Integrating TAO CV Models with Triton Inference Server#

TAO provides an easy interface to generate accurate and optimized models for a number of computer vision use cases. These models are typically deployed through the DeepStream SDK or Riva pipelines.

NVIDIA Triton Inference Server is an open-source inference software solution for deploying Deep Neural Networks (DNNs) from a wide range of frameworks — TensorRT, TensorFlow, ONNX Runtime, PyTorch, and others — with multi-model serving, dynamic batching, and concurrent execution. TAO ships a reference application that documents how to deploy a TAO-trained model into Triton.

Supported reference implementations cover the following networks:

For documentation and source code, refer to the TAO Toolkit Triton Apps repository on GitHub.

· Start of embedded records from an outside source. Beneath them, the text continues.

-- ==== Sys2Proof/Machine/Bus.lean ====
section
/-! DEFINITION. The register port: the offset map (10_state.md R24), what each access reads and writes
(20_memory.md R60 to R68) and when it gets a bus error (60_exceptions.md R186). -/

namespace Sys2Proof.Machine

/-- What a mapped, aligned offset reaches (R24). `j` is the word of a 16-byte register or of the MSG window. -/
inductive Target where
  | ctrl
  | cmd
  | status
  | len
  | cap
  | blksz
  | key (j : Fin 4)
  | iv (j : Fin 4)
  | opa (j : Fin 4)
  | opb (j : Fin 4)
  | res (j : Fin 4)
  | nonce (j : Fin 4)
  | msg (j : Nat)
deriving DecidableEq, Repr

/-- The offset of each target from BASE (R24). -/
def Target.offset : Target → Nat
  | .ctrl => 0x000
  | .cmd => 0x004
  | .status => 0x008
  | .len => 0x00C
  | .cap => 0x010
  | .blksz => 0x014
  | .key j => 0x020 + 4 * j.val
  | .iv j => 0x030 + 4 * j.val
  | .opa j => 0x040 + 4 * j.val
  | .opb j => 0x050 + 4 * j.val
  | .res j => 0x060 + 4 * j.val
  | .nonce j => 0x070 + 4 * j.val
  | .msg j => 0x1000 + 4 * j

/-- The target is there: a MSG word lies in the window of `MSG_CAP` bytes (R24, R42). -/
def Target.isMapped : Target → Bool
  | .ctrl => true
  | .cmd => true
  | .status => true
  | .len => true
  | .cap => true
  | .blksz => true
  | .key _ => true
  | .iv _ => true
  | .opa _ => true
  | .opb _ => true
  | .res _ => true
  | .nonce _ => true
  | .msg j => 4 * j < Config.msgCap

/-- The read-only targets: a write of one is a bus error (R24, R65). -/
def Target.isReadOnly : Target → Bool
  | .ctrl => false
  | .cmd => false
  | .status => false
  | .len => false
  | .cap => true
  | .blksz => true
  | .key _ => false
  | .iv _ => false
  | .opa _ => false
  | .opb _ => false
  | .res _ => true
  | .nonce _ => false
  | .msg _ => false

/-- The word of a 16-byte register that an aligned offset in it names. -/
def wordIndex (off : Nat) : Fin 4 := ⟨off / 4 % 4, Nat.mod_lt _ (by decide)⟩

/-- The register at an aligned offset below 0x1000 (R24). No value: the offset is reserved (R64). -/
def registerAt (off : Nat) : Option Target :=
  match off / 16 with
  | 0x00 =>
    match off % 16 with
    | 0x0 => some .ctrl
    | 0x4 => some .cmd
    | 0x8 => some .status
    | 0xC => some .len
    | _ => none
  | 0x01 =>
    match off % 16 with
    | 0x0 => some .cap
    | 0x4 => some .blksz
    | _ => none
  | 0x02 => some (.key (wordIndex off))
  | 0x03 => some (.iv (wordIndex off))
  | 0x04 => some (.opa (wordIndex off))
  | 0x05 => some (.opb (wordIndex off))
  | 0x06 => some (.res (wordIndex off))
  | 0x07 => some (.nonce (wordIndex off))
  | _ => none

/-- The offset map of R24. No value: the offset is misaligned (R61) or reserved (R64). -/
def decodeOffset (off : Nat) : Option Target :=
  if off % 4 ≠ 0 then none
  else if off < 0x1000 then registerAt off
  else if off - 0x1000 < Config.msgCap then some (.msg ((off - 0x1000) / 4))
  else none

/-- The targets that can be read while STATUS.BUSY = 1 (R67). -/
def Target.readableWhileBusy : Target → Bool
  | .ctrl => true
  | .cmd => false
  | .status => true
  | .len => false
  | .cap => true
  | .blksz => true
  | .key _ => false
  | .iv _ => false
  | .opa _ => false
  | .opb _ => false
  | .res _ => false
  | .nonce _ => false
  | .msg _ => false

/-- The word of the MSG window at index `4j`, or no value if one of its cells is unspecified (R62, R66). -/
def msgWord (m : Memory) (j : Nat) : Option Word :=
  match m.read (4 * j), m.read (4 * j + 1), m.read (4 * j + 2), m.read (4 * j + 3) with
  | some b0, some b1, some b2, some b3 => some (wordOfLanes b0 b1 b2 b3)
  | _, _, _, _ => none

/-- The column BusRead of R65. KEY and CMD read as 0 (R27, R36). No value: an unspecified MSG cell is read. -/
def readTarget (t : Target) (s : State) : Option Word :=
  match t with
  | .ctrl => some (ctrlWord s.ctrl)
  | .cmd => some 0
  | .status => some (statusWord s.status)
  | .len => some s.len
  | .cap => some (BitVec.ofNat 32 Config.msgCap)
  | .blksz => some (BitVec.ofNat 32 blockBytes)
  | .key _ => some 0
  | .iv j => some (blockWord s.iv j)
  | .opa j => some (blockWord s.opa j)
  | .opb j => some (blockWord s.opb j)
  | .res j => some (blockWord s.res j)
  | .nonce j => some (blockWord s.nonce j)
  | .msg j => msgWord s.msg j

/-- The column BusWrite of R65. No value: the target is read-only, a bus error. -/
def writeTarget (t : Target) (w : Word) (s : State) : Option State :=
  match t with
  | .ctrl => some { s with ctrl := ctrlOfWord w }
  | .cmd => some (acceptCommand w s)
  | .status => some (if w.getLsbD 1 then clearDone s else s)
  | .len => some { s with len := w }
  | .cap => none
  | .blksz => none
  | .key j => some { s with key := setBlockWord s.key j w }
  | .iv j => some { s with iv := setBlockWord s.iv j w }
  | .opa j => some { s with opa := setBlockWord s.opa j w }
  | .opb j => some { s with opb := setBlockWord s.opb j w }
  | .res _ => none
  | .nonce j => some { s with nonce := setBlockWord s.nonce j w }
  | .msg j => some { s with msg := s.msg.writeBytes (4 * j) (lanes w) }

/-- What a read access gets (R60): a word, a bus error, or, in the model, a stop (log entry 1). -/
inductive ReadResult where
  | data (w : Word)
  | busError
  | unspecified
deriving DecidableEq, Repr

/-- `BusRead(off)` (R60, R61, R64, R65, R67). -/
def busRead (off : Nat) (s : State) : ReadResult :=
  match decodeOffset off with
  | none => .busError
  | some t =>
    if s.status.busy = true ∧ t.readableWhileBusy = false then .busError
    else
      match readTarget t s with
      | some w => .data w
      | none => .unspecified

/-- `BusWrite(off, w)` (R60, R61, R64, R65, R67). No value: a bus error, and no state changes (R186). -/
def busWrite (off : Nat) (w : Word) (s : State) : Option State :=
  match decodeOffset off with
  | none => none
  | some t => if s.status.busy then none else writeTarget t w s

/-- A host read: the block does not change, the host gets its reply (R65, R186). -/
def hostRead (off : Nat) (s : State) : Host.Outcome State Fault Refusal :=
  match busRead off s with
  | .data w => .next (addReply (.data w) s)
  | .busError => .next (addReply .busError s)
  | .unspecified => .fault .unspecifiedHostRead

/-- A host write: it takes effect whole, or the host gets a bus error and the block does not change (R68, R186). -/
def hostWrite (off : Nat) (w : Word) (s : State) : State :=
  match busWrite off w s with
  | some t => addReply .written t
  | none => addReply .busError s

end Sys2Proof.Machine
end

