-- ==== Sys2Proof/Machine/Cbc.lean ====
section
/-! DEFINITION. The commands of the CBC mode engine (45_cbc_mode_engine.md R160, R161). -/

namespace Sys2Proof.Machine

/-- CBC_ENC: pad, group, chain from IV, store; the IV is not part of the output (R160). -/
def execCbcEnc (s : State) : Host.Outcome State Fault Refusal :=
  runOn (paddedInput 0 s) s fun p =>
    complete false (storeMessage (ungroup (cbcEncrypt s.key s.iv (group p))) p.length s)

/-- CBC_DEC: group, unchain from IV, unpad (R161). -/
def execCbcDec (s : State) : Host.Outcome State Fault Refusal :=
  runOn (cipherInput 0 s) s fun c => finishDecrypt (ungroup (cbcDecrypt s.key s.iv (group c))) s

end Sys2Proof.Machine
end

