/-- LEN is written with its own value when a message as long as before is stored. -/
theorem ofNat_eq_len {n : Nat} {s : State} (h : n = s.msgLen) : BitVec.ofNat 32 n = s.len := by
  rw [h]
  exact BitVec.ofNat_toNat _ _

/-- Fallback keeps LEN when the decrypted text is as long as the ciphertext (R151, R161). -/
theorem finishDecrypt_fallback_keeps_len {p : List Byte} {s : State} (h : unpad p s.ctrl.strictUnpad = .fallback)
    (hlen : p.length = s.msgLen) :
    finishDecrypt p s = complete true { s with msg := s.msg.writeBytes 0 p } := by
  rw [finishDecrypt_fallback h, storeMessage, ofNat_eq_len hlen]

/-- The buffer holds as much of the bytes stored from offset 0 as LEN is set to (R15, R153). -/
theorem storeMessage_holds {bs : List Byte} {n : Nat} (s : State) (hn : n ≤ bs.length) (hcap : n ≤ Config.msgCap) :
    (storeMessage bs n s).holds (bs.take n) := by
  have hread := Memory.readBytes_writeBytes_slice s.msg 0 (bs := bs) (k := 0) (n := n) (by omega)
  unfold State.holds State.msgLen
  rw [storeMessage_len, toNat_ofNat_of_le_msgCap hcap]
  exact hread

/-- A decrypt command whose decrypted text is a padded message restores the message, in both modes (R116). -/
theorem finishDecrypt_pad {m : List Byte} (s : State) (h : m.length ≤ Config.msgCap) :
    (finishDecrypt (pad m) s).len = BitVec.ofNat 32 m.length ∧ (finishDecrypt (pad m) s).holds m := by
  have hstore : (storeMessage (pad m) m.length s).holds ((pad m).take m.length) :=
    storeMessage_holds s (by rw [pad_length]; omega) h
  rw [pad, List.take_left] at hstore
  rw [finishDecrypt_ok (unpad_pad m _)]
  exact ⟨rfl, hstore⟩

end Sys2Proof.Machine

/-! PROOFS. The ECB mode engine (44_ecb_mode_engine.md R150 to R153). -/

namespace Sys2Proof.Machine

theorem ecbEncrypt_getElem? (k : Block) {bs : List Block} {i : Nat} {b : Block} (h : bs[i]? = some b) :
    (ecbEncrypt k bs)[i]? = some (Config.E k b) := by
  rw [ecbEncrypt, List.getElem?_map, h, Option.map_some]

/-- Block by block, ECB_DEC undoes ECB_ENC (R8). -/
theorem ecbDecrypt_ecbEncrypt (k : Block) (bs : List Block) : ecbDecrypt k (ecbEncrypt k bs) = bs := by
  simp only [ecbDecrypt, ecbEncrypt, List.map_map, Function.comp_def, Config.D_E, List.map_id']

/-- ECB_ENC of a specified message that fits (R150). -/
theorem execEcbEnc_fits {s : State} {m : List Byte} (h : s.msgLen < Config.msgCap) (hm : s.holds m) :
    execEcbEnc s = .next
      (complete false (storeMessage (ungroup (ecbEncrypt s.key (group (pad m)))) (pad m).length s)) :=
  have hfit : s.msgLen + padLen s.msgLen ≤ Config.msgCap := add_padLen_le_msgCap_iff.mpr h
  runOn_bytes (paddedInput_bytes hm hfit) s _

/-- ECB_DEC of a specified message whose length passes the checks (R151). -/
theorem execEcbDec_aligned {s : State} {c : List Byte} (hcap : s.msgLen ≤ Config.msgCap) (hal : s.msgLen % 16 = 0)
    (hc : s.holds c) : execEcbDec s = .next (finishDecrypt (ungroup (ecbDecrypt s.key (group c))) s) :=
  runOn_bytes (cipherInput_bytes hc hcap (Nat.zero_le _) hal) s _

/-- Settles O39: the padded message fits exactly when LEN is below MSG_CAP, and the check precedes the reading. -/
theorem ecbEncCommand : Obligations.EcbEncCommand := by
  refine ⟨fun s m h hm => execEcbEnc_fits h hm, fun s h => ?_⟩
  have hover : Config.msgCap < s.msgLen + padLen s.msgLen := by
    have := padLen_pos s.msgLen
    omega
  exact runOn_err (paddedInput_err hover) s _

/-- Settles O40: the decrypted text is as long as the ciphertext, and `unpad` of it decides between the three ends. -/
theorem ecbDecCommand : Obligations.EcbDecCommand := by
  refine ⟨fun s c p hcap hal hc hp => ?_, fun s h => runOn_err (cipherInput_overflow h) s _,
    fun s hcap h => runOn_err (cipherInput_unaligned hcap (Nat.zero_le _) h) s _⟩
  have hclen : c.length = s.msgLen := Memory.readBytes_length hc
  have hplen : p.length = s.msgLen := by
    rw [hp, ungroup_length_of_group (List.length_map _) (hclen ▸ hal), hclen]
  have hexec : exec .ecbDec s = .next (finishDecrypt p s) := hp ▸ execEcbDec_aligned hcap hal hc
  rw [hexec]
  cases hu : unpad p s.ctrl.strictUnpad with
  | ok t => exact congrArg _ (finishDecrypt_ok hu)
  | fallback => exact congrArg _ (finishDecrypt_fallback_keeps_len hu hplen)
  | invalid => exact congrArg _ (finishDecrypt_invalid hu)

/-- Settles O41: block `i` of what ECB_ENC stores is the image of block `i` alone. -/
theorem ecbBlocksAreIndependent : Obligations.EcbBlocksAreIndependent := by
  intro s m h hm
  obtain ⟨-, hread⟩ := ungroupInvertsGroup
  have hblock : ∀ i < (pad m).length / 16,
      (s.msg.writeBytes 0 (ungroup (ecbEncrypt s.key (group (pad m))))).readBytes (16 * i) 16 =
        some (Config.E s.key (blockOfBytes (((pad m).drop (16 * i)).take 16))).toList := fun i hi =>
    hread _ _ i _ (ecbEncrypt_getElem? s.key (group_getElem? hi))
  exact ⟨_, execEcbEnc_fits h hm, hblock, fun i j hi hj heq =>
    (hblock i hi).trans (heq ▸ (hblock j hj).symm)⟩

/-- What ECB_DEC finds in the buffer after an ECB_ENC under the same KEY (R153). -/
theorem execEcbEnc_stores {s : State} {m : List Byte} (h : s.msgLen < Config.msgCap) (hm : s.holds m) :
    ∃ t, execEcbEnc s = .next t ∧ t.key = s.key ∧ t.msgLen = (pad m).length ∧ (pad m).length ≤ Config.msgCap ∧
      t.holds (ungroup (ecbEncrypt s.key (group (pad m)))) := by
  have hcap : (pad m).length ≤ Config.msgCap := by
    rw [pad_length, Memory.readBytes_length hm]
    exact add_padLen_le_msgCap_iff.mpr h
  have hlen : (ungroup (ecbEncrypt s.key (group (pad m)))).length = (pad m).length :=
    ungroup_length_of_group (ecbEncrypt_length _ _) (pad_length_mod m)
  have hstore := storeMessage_holds s hlen.ge hcap
  rw [List.take_of_length_le hlen.le] at hstore
  exact ⟨_, execEcbEnc_fits h hm, rfl, toNat_ofNat_of_le_msgCap hcap, hcap, hstore⟩

/-- Settles O42: ECB_DEC decrypts what ECB_ENC has stored to the padded message, and `unpad` inverts `pad`. -/
theorem ecbRoundTrip : Obligations.EcbRoundTrip := by
  intro s m c h hm
  have hmlen : m.length = s.msgLen := Memory.readBytes_length hm
  have hal := pad_length_mod m
  obtain ⟨t, ht, htkey, htlen, hcap, hholds⟩ := execEcbEnc_stores h hm
  have hu := execEcbDec_aligned (s := { t with ctrl := c }) (htlen.trans_le hcap) (htlen ▸ hal) hholds
  have hplain : ungroup (ecbDecrypt t.key (group (ungroup (ecbEncrypt s.key (group (pad m)))))) = pad m := by
    rw [htkey, group_ungroup, ecbDecrypt_ecbEncrypt, ungroup_group hal]
  rw [hplain] at hu
  obtain ⟨hlen, hrestored⟩ := finishDecrypt_pad { t with ctrl := c } (hmlen.trans_le h.le)
  exact ⟨t, _, ht, hu, hlen.trans (ofNat_eq_len hmlen), hrestored⟩

end Sys2Proof.Machine

/-! PROOFS. The CBC mode engine (45_cbc_mode_engine.md R160 to R164). -/

namespace Sys2Proof.Machine

theorem xor16_eq_left_iff {a b : Block} : xor16 a b = a ↔ b = Block.zero := by
  constructor
  · intro h
    rw [← xor16_xor16_cancel_right b a, xor16_comm b a, h, xor16_self]
  · rintro rfl
    exact xor16_zero a

/-- The first block of the chain is combined with the IV (R160). -/
theorem cbcEncrypt_getElem?_zero (k prev : Block) (bs : List Block) :
    (cbcEncrypt k prev bs)[0]? = bs[0]?.map fun x => Config.E k (xor16 x prev) := by
  cases bs <;> rfl

/-- Every later block of the chain is combined with the ciphertext block before it (R160). -/
theorem cbcEncrypt_getElem?_succ {k prev c : Block} {bs : List Block} {i : Nat}
    (h : (cbcEncrypt k prev bs)[i]? = some c) :
    (cbcEncrypt k prev bs)[i + 1]? = bs[i + 1]?.map fun x => Config.E k (xor16 x c) := by
  induction bs generalizing prev i with
  | nil => rfl
  | cons b bs ih =>
    cases i with
    | zero =>
      obtain rfl : Config.E k (xor16 b prev) = c := Option.some.inj h
      exact cbcEncrypt_getElem?_zero k _ bs
    | succ i => exact ih h

/-- The first block is unchained with the IV (R161). -/
theorem cbcDecrypt_getElem?_zero (k prev : Block) (cs : List Block) :
    (cbcDecrypt k prev cs)[0]? = cs[0]?.map fun x => xor16 (Config.D k x) prev := by
  cases cs <;> rfl

/-- Every later block is unchained with the ciphertext block before it, and depends on nothing else (R161). -/
theorem cbcDecrypt_getElem?_succ (k prev : Block) {d : Block} {cs : List Block} {i : Nat} (h : cs[i]? = some d) :
    (cbcDecrypt k prev cs)[i + 1]? = cs[i + 1]?.map fun x => xor16 (Config.D k x) d := by
  induction cs generalizing prev i with
  | nil => rfl
  | cons c cs ih =>
    cases i with
    | zero =>
      obtain rfl : c = d := Option.some.inj h
      exact cbcDecrypt_getElem?_zero k c cs
    | succ i => exact ih c h

/-- Unchaining undoes chaining under the same KEY and IV: the ciphertext block before is the one combined in (R164). -/
theorem cbcDecrypt_cbcEncrypt (k prev : Block) (bs : List Block) :
    cbcDecrypt k prev (cbcEncrypt k prev bs) = bs := by
  induction bs generalizing prev with
  | nil => rfl
  | cons b bs ih => rw [cbcEncrypt, cbcDecrypt, Config.D_E, xor16_xor16_cancel_right, ih]

/-- Settles O10: `E` is injective for each key, and only the zero block leaves `x` as it was. -/
theorem cbcEqualBlocksDiffer : Obligations.CbcEqualBlocksDiffer := by
  intro k x rest
  have hchain : cbcEncrypt k Block.zero (x :: x :: rest) =
      Config.E k x :: Config.E k (xor16 x (Config.E k x)) ::
        cbcEncrypt k (Config.E k (xor16 x (Config.E k x))) rest := by
    rw [cbcEncrypt, xor16_zero, cbcEncrypt]
  exact ⟨_, _, _, hchain, rfl, rfl, (Config.cipher k).apply_eq_iff_eq.not, xor16_eq_left_iff.not⟩

/-- Settles O11: the IV stands in the first block only, where the right IV cancels. -/
theorem cbcWrongIvTouchesFirstBlock : Obligations.CbcWrongIvTouchesFirstBlock := by
  intro k iv iv' cs i
  cases cs with
  | nil => exact ⟨rfl, rfl⟩
  | cons c cs =>
    have hswap : xor16 (Config.D k c) iv' = xor16 (xor16 (Config.D k c) iv) (xor16 iv iv') := by
      rw [← xor16_assoc, xor16_xor16_cancel_right]
    rw [cbcDecrypt, cbcDecrypt, List.getElem?_cons_succ, List.getElem?_cons_succ]
    exact ⟨congrArg some hswap, rfl⟩

/-- A message of MSG_CAP bytes or more does not fit once it is padded (R185, checks 2 and 5). -/
theorem paddedInput_full {s : State} (h : Config.msgCap ≤ s.msgLen) : paddedInput 0 s = .err .capacityExceeded :=
  paddedInput_err (Nat.lt_of_not_le fun hfit => absurd (add_padLen_le_msgCap_iff.mp hfit) (Nat.not_lt_of_le h))
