-- ==== Sys2Proof/Machine/ImageRequests.lean ====
section
/-! DEFINITION. The requests of the Image Catalogue: OPEN-IMAGE, SEAL-IMAGE, ABANDON-IMAGE, DELETE-IMAGE, IMAGE-FROM-DISC and
QUERY-IMAGE (R56 to R60, R65). The right that each needs is tested with its frame (R193). -/

namespace Sys2Proof.Machine

/-- The reply of an accepted open: the image number and the extents taken (R56, R65). -/
def openedBytes (i length : Nat) : List Byte := u16 i ++ u16 (extentsFor length)

/-- The two tests of an open against the catalogue: a free entry and enough free extents (R56, R65). -/
def State.openRefusal (s : State) (length : Nat) : Option Reason :=
  if Config.catalogueEntries ≤ s.cat.images.length then some .tableFull
  else if s.cat.freeExtents.length < extentsFor length then some .noSpace
  else none

/-- The greatest declared length of a kind (R56). -/
def ImageKind.maxLength : ImageKind → Nat
  | .disc => Config.maxDiscLength
  | .label => Config.maxLabelLength

/-- OPEN-IMAGE at the catalogue (R56). -/
def ownOpenImage (p : PortId) (kind length flags : Nat) (s : State) : State × Answer :=
  match imageKindOf kind with
  | none => refuse .badParameter s
  | some k =>
    if length = 0 ∨ k.maxLength < length then refuse .badParameter s
    else
      match s.openRefusal length with
      | some why => refuse why s
      | none =>
        let (i, t) := s.openEntry p k length flags .intake
        (t, .good (openedBytes i length))

/-- OPEN-IMAGE (R56). -/
def execOpenImage (p : PortId) (tag kind length flags : Nat) (s : State) : Host.Outcome State Fault Refusal :=
  .next (requestNow p 1 tag (u8 kind ++ u32 length ++ u8 flags) (ownOpenImage p kind length flags) s)

/-- SEAL-IMAGE at the catalogue (R57). -/
def ownSealImage (p : PortId) (image : Nat) (s : State) : State × Answer :=
  match s.image? image with
  | none => refuse .noSuch s
  | some x =>
    if x.owner ≠ p then refuse .notOwner s
    else if x.state ≠ .filling ∨ x.source ≠ .intake then refuse .wrongState s
    else if x.accepted < x.length then (s, .refused .short (u32 x.accepted ++ u32 x.ingested))
    else if x.isSealed then (s, .good (u8 x.state.code))
    else
      let s := s.modImage image (fun y => { y with isSealed := true })
      if x.ingested = x.length then (s.imageReady image, .good (u8 ImageState.ready.code))
      else (s, .good (u8 ImageState.filling.code))

/-- SEAL-IMAGE (R57). -/
def execSealImage (p : PortId) (tag image : Nat) (s : State) : Host.Outcome State Fault Refusal :=
  .next (requestNow p 2 tag (u16 image) (ownSealImage p image) s)

/-- A PROTECTED image is its owner's alone (R49). -/
def Image.mayRemove (x : Image) (p : PortId) : Bool := !x.isProtected || x.owner == p

/-- ABANDON-IMAGE at the catalogue (R58): the reply says whether the entry was freed in the same step. That it says so with
a flag, 1 freed and 0 not, is the model's (notes/assumptions/21.md). -/
def ownAbandonImage (p : PortId) (image : Nat) (s : State) : State × Answer :=
  match s.image? image with
  | none => refuse .noSuch s
  | some x =>
    if !x.mayRemove p then refuse .notOwner s
    else if x.state ≠ .filling then refuse .wrongState s
    else
      let s := s.imageLost image .abandoned
      (s, .good (flag (s.image? image).isNone))

/-- ABANDON-IMAGE (R58). -/
def execAbandonImage (p : PortId) (tag image : Nat) (s : State) : Host.Outcome State Fault Refusal :=
  .next (requestNow p 3 tag (u16 image) (ownAbandonImage p image) s)

/-- The state of an image after a delete, or 255 once it is freed (R59; notes/assumptions/21.md). -/
def State.afterDelete (s : State) (image : Nat) : List Byte := opt8 ((s.image? image).map (fun x => x.state.code))

/-- DELETE-IMAGE at the catalogue (R59). -/
def ownDeleteImage (p : PortId) (image : Nat) (s : State) : State × Answer :=
  match s.image? image with
  | none => refuse .noSuch s
  | some x =>
    if !x.mayRemove p then refuse .notOwner s
    else
      match x.state with
      | .filling | .doomed => refuse .wrongState s
      | .lost =>
        if 0 < x.refs then refuse .inUse s
        else
          let s := s.freeTest image
          (s, .good (s.afterDelete image))
      | .ready =>
        let s := (s.modImage image (fun y => { y with state := .doomed })).freeTest image
        (s, .good (s.afterDelete image))

/-- DELETE-IMAGE (R59). -/
def execDeleteImage (p : PortId) (tag image : Nat) (s : State) : Host.Outcome State Fault Refusal :=
  .next (requestNow p 4 tag (u16 image) (ownDeleteImage p image) s)

/-- A master-read request joins the Job Scheduler's queue (R45, R20). -/
def State.queueMaster (image : Nat) (x : Spindle) (s : State) : State :=
  let t : State := { s with
    jsc.masters := s.jsc.masters ++ [{ image := image, spindle := x, seq := s.jsc.seqCounter }]
    jsc.seqCounter := (s.jsc.seqCounter + 1) % 4294967296 }
  t.duePass

/-- IMAGE-FROM-DISC at the catalogue (R65). -/
def ownImageFromDisc (p : PortId) (length spindle flags : Nat) (s : State) : State × Answer :=
  match spindleOf spindle with
  | none => refuse .badParameter s
  | some x =>
    if length = 0 ∨ Config.maxDiscLength < length then refuse .badParameter s
    else
      match s.openRefusal length with
      | some why => refuse why s
      | none =>
        if Config.masterRequests ≤ s.jsc.masters.length then refuse .tableFull s
        else
          let (i, t) := s.openEntry p .disc length flags (.master none)
          (t.queueMaster i x, .good (openedBytes i length))

/-- IMAGE-FROM-DISC (R65). -/
def execImageFromDisc (p : PortId) (tag length spindle flags : Nat) (s : State) :
    Host.Outcome State Fault Refusal :=
  .next (requestNow p 5 tag (u32 length ++ u8 spindle ++ u8 flags) (ownImageFromDisc p length spindle flags) s)

/-- QUERY-IMAGE at the catalogue (R60). -/
def ownQueryImage (image : Nat) (s : State) : Answer :=
  if image = 0 then .good s.catalogueBytes
  else
    match s.image? image with
    | some x => .good x.bytes
    | none => .refused .noSuch []

/-- QUERY-IMAGE (R60). -/
def execQueryImage (p : PortId) (tag image : Nat) (s : State) : Host.Outcome State Fault Refusal :=
  .next (requestRead p 6 tag (u16 image) (ownQueryImage image) s)

end Sys2Proof.Machine
end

Driving Triton Deployment from the Agent#

In TAO 7.0, ask your agent to build the TensorRT engine and prepare the Triton model repository for any supported network. For example:

Build an FP16 TensorRT engine for DetectNet_v2 from the exported ONNX at
``s3://my-bucket/detectnet/model.onnx`` and stage a Triton model
repository under ``s3://my-bucket/triton/models/detectnet_v2/1/``.

The agent reads the network’s gen_trt_engine action, builds the engine on your chosen backend, and writes the engine plus the Triton config.pbtxt into the model-repository layout that the reference application expects.